Medicaid recently cut funding for necessary car safety items like the harnesses or specialized car seats and buckle covers. They'd rather pay the bills when my autistic son who will not stay in his car seat gets thrown through the windshielf, than spent a few hundred to keep him safe. It's nt entirely their fault, either. Look at these companies. Jaymes car harness was $400, plus another $200 for the strap that hooked to the car. The bolt that screwed into the car was $80-ish. We're talking some metal, and some nylon straps. It did not cost these companies $680 to make one harness, it probably cost them about $50 at most. As soon as you tack on the words "medical supply" to anything, it jumps in price. We need affordable and appropriate safety items available to us. What do i tell the cop who stops me and writes me a ticket for having an unrestrained child in the car? "Well officer, he started out buckled in, but he has autism and unbuckles. I can't control what he does in the back seat while I'm driving. Should I duct tape his hands?" It's unfair to punish people living with autism (be they parents or individuals with autism themselves) for things that we cannot control. Make the services and equipment available!

We need behavioral specialists. Not the ones who charge $200 an hour and don't take insurances. Not the ones we have to drive 4 hours to. We need them locally, we need more of them. We need them to take our insurances, and to have reasonable fees if they will not.

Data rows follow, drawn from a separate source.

-- ==== Sys2Proof/Machine/Firmware.lean ====
section
/-! DEFINITION. Firmware slots, staging, commit and probation (R566-R576), settings and quarantine (R577-R586), and the
configuration digests (R587-R592). -/

namespace Sys2Proof.Machine

/-! ## Images (R566, R567) -/

/-- The little-endian word at a byte offset. -/
def wordAt (b : List Byte) (i : Nat) : Word := bytesWord ((b.drop i).take 4)

/-- Bit of a part in `PARTS`. -/
def partBit : Part → Nat
  | .zrc1024 => 0
  | .zrc512 => 1
  | .zrc256 => 2

/-- The header meets the format, part and length rules. -/
def headerOk (p : Part) (b : List Byte) : Bool :=
  let n := (wordAt b 4).toNat
  decide (16 ≤ b.length) && bits (wordAt b 0) 24 8 == 1 && (wordAt b 0).getLsbD (partBit p) &&
  decide (65536 ≤ n) && decide (n ≤ 25165824) && n % 4096 == 0

/-- `SCHEMA_MIN` and `SCHEMA_MAX` of an image. -/
def imageSchemas : Image → Nat × Nat
  | .factory => (Config.factorySchemaMin.toNat, Config.factorySchemaMax.toNat)
  | .bytes b => (bits (wordAt b 12) 16 16, bits (wordAt b 12) 0 16)

/-- `VERSION` of an image. -/
def imageVersion : Image → Word
  | .factory => Config.factoryVersion
  | .bytes b => wordAt b 8

/-- An image is valid, judged from the bytes in NOR. The image of production is. -/
def imageValid (p : Part) : Image → Bool
  | .factory => true
  | .bytes b =>
    headerOk p b && decide ((wordAt b 4).toNat ≤ b.length) && decide (bits (wordAt b 12) 16 16 ≤ bits (wordAt b 12) 0 16) &&
    imageSigned Config.imageKey (b.take (wordAt b 4).toNat)

/-! ## Slots -/

def slotImage (s : State) (n : Nat) : Image := if n = 0 then s.fw.slotA else s.fw.slotB
def setSlotImage (s : State) (n : Nat) (x : Image) : State :=
  if n = 0 then { s with fw := { s.fw with slotA := x } } else { s with fw := { s.fw with slotB := x } }
def slotValid (s : State) (n : Nat) : Bool := imageValid s.part (slotImage s n)
def slotVersion (s : State) (n : Nat) : Word := if slotValid s n then imageVersion (slotImage s n) else 0

/-- The slot the supervisors run and the other. -/
def runSlot (s : State) : Nat := getF s GL_FWSTAT_RUN_SLOT
def inactiveSlot (s : State) : Nat := 1 - runSlot s

/-- The registers that show the slots. -/
def updSlots (s : State) : State :=
  let s := setFlag (setFlag s GL_FWSTAT_A_VALID (slotValid s 0)) GL_FWSTAT_B_VALID (slotValid s 1)
  setFlag (wr (wr s GL_FWVER_A (slotVersion s 0)) GL_FWVER_B (slotVersion s 1)) GL_FWSTAT_NOAUTOFB s.fuses.noAutoFb

/-! ## Boot records (R568, R569) -/

/-- The words of the boot record; with none, the good slot is A where it is valid and B otherwise. -/
def bootRecord (s : State) : List Word :=
  match lastFirmware s with
  | some c => (c.drop 4).take 6
  | none => let g := if slotValid s 0 then 0 else 1
            [BitVec.ofNat 32 (16 * g), slotVersion s g, 0, 0, 0, 0]
def bootBOOT (r : List Word) : Nat := bits (r.getD 0 0) 8 2
def bootGood (r : List Word) : Nat := bits (r.getD 0 0) 4 1
def bootTry (r : List Word) : Nat := bits (r.getD 0 0) 0 1

/-- Probation lasts 600 s of module time (R570). -/
def probNs : Nat := 600000000000
/-- The probation state, and seconds of it elapsed. -/
def inProbation (s : State) : Bool := getF s GL_FWSTAT_FW_STATE == 4
def probSeconds (s : State) : Nat :=
  match s.fw.probEnd with
  | some t => (s.now + probNs - t) / 1000000000
  | none => if inProbation s then 600 else 0

/-- Write a firmware ingot: `FWEV`, `BOOT`, `GOOD_SLOT`, `TRY_SLOT` and the version tried. -/
def fwIngot (s : State) (ev boot good try_ : Nat) (tv : Word) : State :=
  writeNow s 0x0A [BitVec.ofNat 32 (ev * 2 ^ 24 + boot * 256 + good * 16 + try_), slotVersion s good, tv,
    BitVec.ofNat 32 (getF s GL_SETSTAT_SCHEMA), rd s GL_SETSEQ, BitVec.ofNat 32 (probSeconds s)]

/-- A firmware ingot that keeps the boot decision in force. -/
def fwNote (s : State) (ev : Nat) : State :=
  let r := bootRecord s
  fwIngot s ev (bootBOOT r) (bootGood r) (bootTry r) (r.getD 2 0)

/-- A FIRMWARE fault with its cause and argument (R574), from the active supervisor. -/
def fwFault (s : State) (cause arg : Nat) : State :=
  fault s 0x3E 2 (srcBlock (2 + (activeSv s).getD 0)) (BitVec.ofNat 32 (cause * 2 ^ 24 + arg))

def setFwState (s : State) (v : Nat) : State := setF s GL_FWSTAT_FW_STATE v

/-! ## Supervisor restart (R475) -/

/-- Both supervisors are switched off and on together; start-up runs its steps 6 to 8 again for them. A lost one stays off. -/
def supervisorRestart (s : State) : State :=
  let live (n : Nat) (s : State) : Bool := svState s n != svLOST
  let a := live 0 s
  let b := live 1 s
  let s := switchOff (switchOff s dKEEPB 6) dKEEPA 6
  let s := when b (fun s => beginOn s dKEEPB) (when a (fun s => beginOn s dKEEPA) s)
  let s := { s with fw := { s.fw with restarting := true }
                    pw := { s.pw with done := s.pw.done &&& 0x1E3F } }
  { s with sv := { s.sv with cur := none, last := none, toCheck := false, takeover := none, planned := false, noneSince := some s.now } }

/-! ## Staging, commit and probation (R570-R573) -/

/-- Fall-back: the boot record returns to the good slot (R572). -/
def fallBack (s : State) : State :=
  let r := bootRecord s
  let s := raise (fwIngot s 5 0 (bootGood r) (bootTry r) (r.getD 2 0)) GL_FWEVENT 0x10
  setFwState { s with fw := { s.fw with probEnd := none } } 0

/-- FW_STAGE: a chunk of the image at an offset; `bad`: its programming failed verification (R411 status 0x14). -/
def fwStage (s : State) (t : Nat) (x : Tag) (bad : Bool) : State :=
  let st := getF s GL_FWSTAT_FW_STATE
  let ofs := (x.param 0).toNat
  let n := inactiveSlot s
  let have_ := match slotImage s n with | .bytes b => b | .factory => []
  let start := ofs == 0 && st ≤ 2
  if start && !(headerOk s.part x.src && wordAt x.src 4 == x.param 1 && decide (x.src.length ≤ (x.param 1).toNat)) then
    endSt s t (if st = 1 then stSTATE else stAUTH)
  else if !start && !(st == 1 && decide (ofs = have_.length) && decide ((x.param 1).toNat = s.fw.total) &&
      decide (ofs + x.src.length ≤ s.fw.total)) then endSt s t stSTATE
  else
    let b := if start then [] else have_
    let s := { s with fw := { s.fw with total := (x.param 1).toNat } }
    let b := if bad then b else b ++ x.src
    let s := setF (updSlots (setSlotImage s n (.bytes b))) GL_FWSTAT_STAGED_4K (b.length / 4096)
    let r := BitVec.ofNat 32 b.length
    if bad then endTag (setFwState s 1) t stMEDIA r 0
    else if b.length < s.fw.total then endTag (setFwState s 1) t stSUCCESS r 0
    else if slotValid s n then
      let s := raise (fwNote (setFwState s 2) 1) GL_FWEVENT 1
      endTag s t stSUCCESS r 0
    else endTag (setF (raise (setFwState s 0) GL_FWEVENT 2) GL_FWSTAT_STAGED_4K 0) t stAUTH r 0

def execFwStage (t : Nat) (bad : Bool) (s : State) : Host.Outcome State Fault Refusal :=
  .next (applyCmd s t 0x48 (fun x s => fwStage (xfer s hubFabric 3 (rqSupervisor ((activeSv s).getD 0)) x.src.length) t x bad))

/-- FW_COMMIT: the inactive image is committed and the supervisors restart; in probation it falls back. -/
def execFwCommit (t : Nat) (s : State) : Host.Outcome State Fault Refusal :=
  .next (applyCmd s t 0x49 (fun _ s =>
    let st := getF s GL_FWSTAT_FW_STATE
    let n := inactiveSlot s
    if st = 4 then
      let g := bootGood (bootRecord s)
      supervisorRestart (endTag (fallBack s) t stSUCCESS (BitVec.ofNat 32 g) 0)
    else if st = 0 ∨ st = 2 then
      if slotValid s n then
        let s := setFwState (fwIngot s 2 1 (runSlot s) n (slotVersion s n)) 3
        supervisorRestart (endTag s t stSUCCESS (BitVec.ofNat 32 n) 0)
      else endSt (raise s GL_FWEVENT 2) t stAUTH
    else endSt s t stSTATE))

/-- FW_CONFIRM: the image in probation becomes the good image. -/
def execFwConfirm (t : Nat) (s : State) : Host.Outcome State Fault Refusal :=
  .next (applyCmd s t 0x4A (fun _ s =>
    if inProbation s && !quarantine s then
      let r := bootRecord s
      let n := bootTry r
      let s := raise (fwIngot s 4 0 n n (r.getD 2 0)) GL_FWEVENT 8
      let s := setFwState { s with fw := { s.fw with probEnd := none } } 0
      endTag s t stSUCCESS (BitVec.ofNat 32 n) 0
    else endSt s t stSTATE))

/-- PROBATION_EXPIRE: fall-back and supervisor restart, or with `NOAUTOFB` a report. -/
def execProbationExpire (s : State) : Host.Outcome State Fault Refusal :=
  .next (
    match (if on s dPPATH && inProbation s then s.fw.probEnd else none) with
    | some t =>
      let s := advance s t
      if s.fuses.noAutoFb then
        let s := raise (fwNote s 8) GL_FWEVENT 0x80
        fwFault { s with fw := { s.fw with probEnd := none, probDone := true } } 8 0
      else supervisorRestart (fallBack s)
    | none => s)

/-- PROBATION_NO_SUPERVISOR: 100 ms without an active supervisor in probation. -/
def execProbationNoSupervisor (s : State) : Host.Outcome State Fault Refusal :=
  .next (
    match (if on s dPPATH && inProbation s && (activeSv s).isNone then s.sv.noneSince else none) with
    | some t => supervisorRestart (advance s (t + 100000000))
    | none => s)

/-! ## Step 7 of start-up (R573) -/

/-- The image of a slot is started: supervisor A is active, or B when A is lost; the other becomes standby (R483). -/
def startSlot (s : State) (n : Nat) : State :=
  let s := setF s GL_FWSTAT_RUN_SLOT n
  let a := if svState s 0 = svLOST then 1 else 0
  let s := if svState s a = svLOST then s else setF (setSvState s a svACTIVE) SV_STATUS_ACTIVE_SV a
  let s := if svState s (1 - a) = svLOST then s else setSvState s (1 - a) svWAIT
  { s with sv := { s.sv with noneSince := if svState s a = svLOST then s.sv.noneSince else none } }

/-- Start the good slot, or the other where it alone is valid, which then is recorded as good. -/
def startGood (s : State) : Bool × State :=
  let r := bootRecord s
  let g := bootGood r
  let keep := s.fw.restarting && (getF s GL_FWSTAT_FW_STATE == 1 || getF s GL_FWSTAT_FW_STATE == 2)
  let s := if keep then s else setFwState s 0
  if slotValid s g then (true, startSlot s g)
  else if slotValid s (1 - g) then (true, startSlot (fwIngot s 9 0 (1 - g) (bootTry r) (r.getD 2 0)) (1 - g))
  else (false, fwFault s 9 0)

/-- The boot loader judges the slot of the boot record and starts its image; false when neither slot is valid. Under `NOAUTOFB` a
probation goes on with the timer AON kept, or 600 s where AON lost it (R570). -/
def bootImage (s : State) : Bool × State :=
  let s := updSlots s
  let r := bootRecord s
  let n := bootTry r
  if bootBOOT r = 0 then startGood s
  else if bootBOOT r = 2 ∧ !s.fuses.noAutoFb then startGood (fallBack s)
  else if !slotValid s n then
    startGood (setFwState (let u := fwIngot s 9 0 (bootGood r) n (r.getD 2 0); { u with fw := { u.fw with probEnd := none, probDone := false } }) 0)
  else if bootBOOT r = 2 then
    let keep := s.fw.probEnd.isSome || s.fw.probDone
    (true, startSlot (setFwState (if keep then s else { s with fw := { s.fw with probEnd := some (s.now + probNs) } }) 4) n)
  else
    let s := setFwState { s with fw := { s.fw with probEnd := some (s.now + probNs), probDone := false } } 4
    let s := raise (fwIngot s 3 2 (bootGood r) n (slotVersion s n)) GL_FWEVENT 4
    (true, startSlot s n)

/-! ## Settings images (R577-R580) -/

/-- Words of a record of a type: its two first words, and 32 parameter bytes or zeros with the source buffer. -/
def recWords : Nat → Option Nat
  | 0x10 => some 10
  | 0x11 => some 10
  | 0x14 => some 10
  | 0x17 => some 10
  | 0x18 => some 10
  | 0x28 => some 50
  | 0x30 => some 26
  | 0x38 => some 10
  | 0x20 => some 74
  | 0x21 => some 266
  | 0xF0 => some 3
  | _ => none

/-- The records of a body, if it holds exactly `n` valid ones. -/
def splitRecs : Nat → List Word → Option (List (List Word))
  | 0, [] => some []
  | 0, _ :: _ => none
  | _ + 1, [] => none
  | n + 1, w :: t =>
    match recWords (bits w 24 8) with
    | some k =>
      if bits w 0 16 = 4 * k ∧ k ≤ t.length + 1 then (splitRecs n (t.drop (k - 1))).map (fun l => (w :: t.take (k - 1)) :: l)
      else none
    | none => none

/-- The records of an image; none where its format or structure is wrong. -/
def setRecords (w : List Word) : Option (List (List Word)) :=
  if bits (w.getD 0 0) 24 8 = 1 ∧ (w.getD 4 0).toNat ≤ w.length then splitRecs (w.getD 4 0).toNat (w.drop 16) else none

def setSchema (w : List Word) : Nat := bits (w.getD 0 0) 0 16
def setSeqOf (w : List Word) : Nat := (w.getD 2 0).toNat

/-- `BODY_CRC` and `HDR_CRC` match. -/
def bodyCrcOk (w : List Word) : Bool := crc32cWords (w.drop 16) == w.getD 3 0
def hdrCrcOk (w : List Word) : Bool := crc32cWords (w.take 13) == w.getD 13 0

/-- A host's image passes the first check of R579: its length is the buffer's. -/
def setImageOk (w : List Word) : Bool :=
  decide (2048 ≤ w.length) && decide (w.length ≤ 1048576) && (w.getD 1 0).toNat == 4 * w.length && bodyCrcOk w && (setRecords w).isSome

/-- A stored copy, commit word included. -/
def setCopy (w : List Word) (seq time : Nat) : List Word :=
  let w := (((w.set 2 (BitVec.ofNat 32 seq)).set 6 (lo32 time)).set 7 (hi32 time))
  (w.set 13 (crc32cWords (w.take 13))).set 15 (BitVec.ofNat 32 seq ^^^ 0xFFFFFFFF)

/-- A copy's commit word matches; it is good (R580); its data. -/
def setDone (w : List Word) : Bool := decide (16 ≤ w.length) && w.getD 15 0 == (w.getD 2 0 ^^^ 0xFFFFFFFF)
def setGood (w : List Word) : Bool := setDone w && hdrCrcOk w && bodyCrcOk w
def setData (w : List Word) : List Word := w.set 15 0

We need better trained teachers. We need to know that our kids teachers understand autism and pay enough attention to what parents tell them. We need to know we will not be reported for child abuse if our head banging child gets a bruise, or at the very least that the teacher will recall all the times self injurious behavior has been mentioned and contact the parent before the authorities. We need to know our autistic kid won't be voted out of class for being different, that we don't have to fear our kids being abused or (god forbid) killed at school because a teacher can't handle them or doesn't understand them.

We need more services. We need to not have 9 month waits for respite. We need to know that society cares about our kids, and we need help. If we can't get some of the things we so desperately need, there will be a lot more stories like Sky's.

Go hug your kids, forget this horrible story for awhile, and reflect on what makes it worth the struggle for you. If you blog, write a post about the good things, the little things that keep you sane and happy. Link to it here in the comments.


luvmycrazyboy said...

Wow. That one really made me think. I don't quite know how to feel. It sure does suck.

Denise said...

Oh my goodness. What a difficult story. You're right - more services are necessary. Good services are necessary.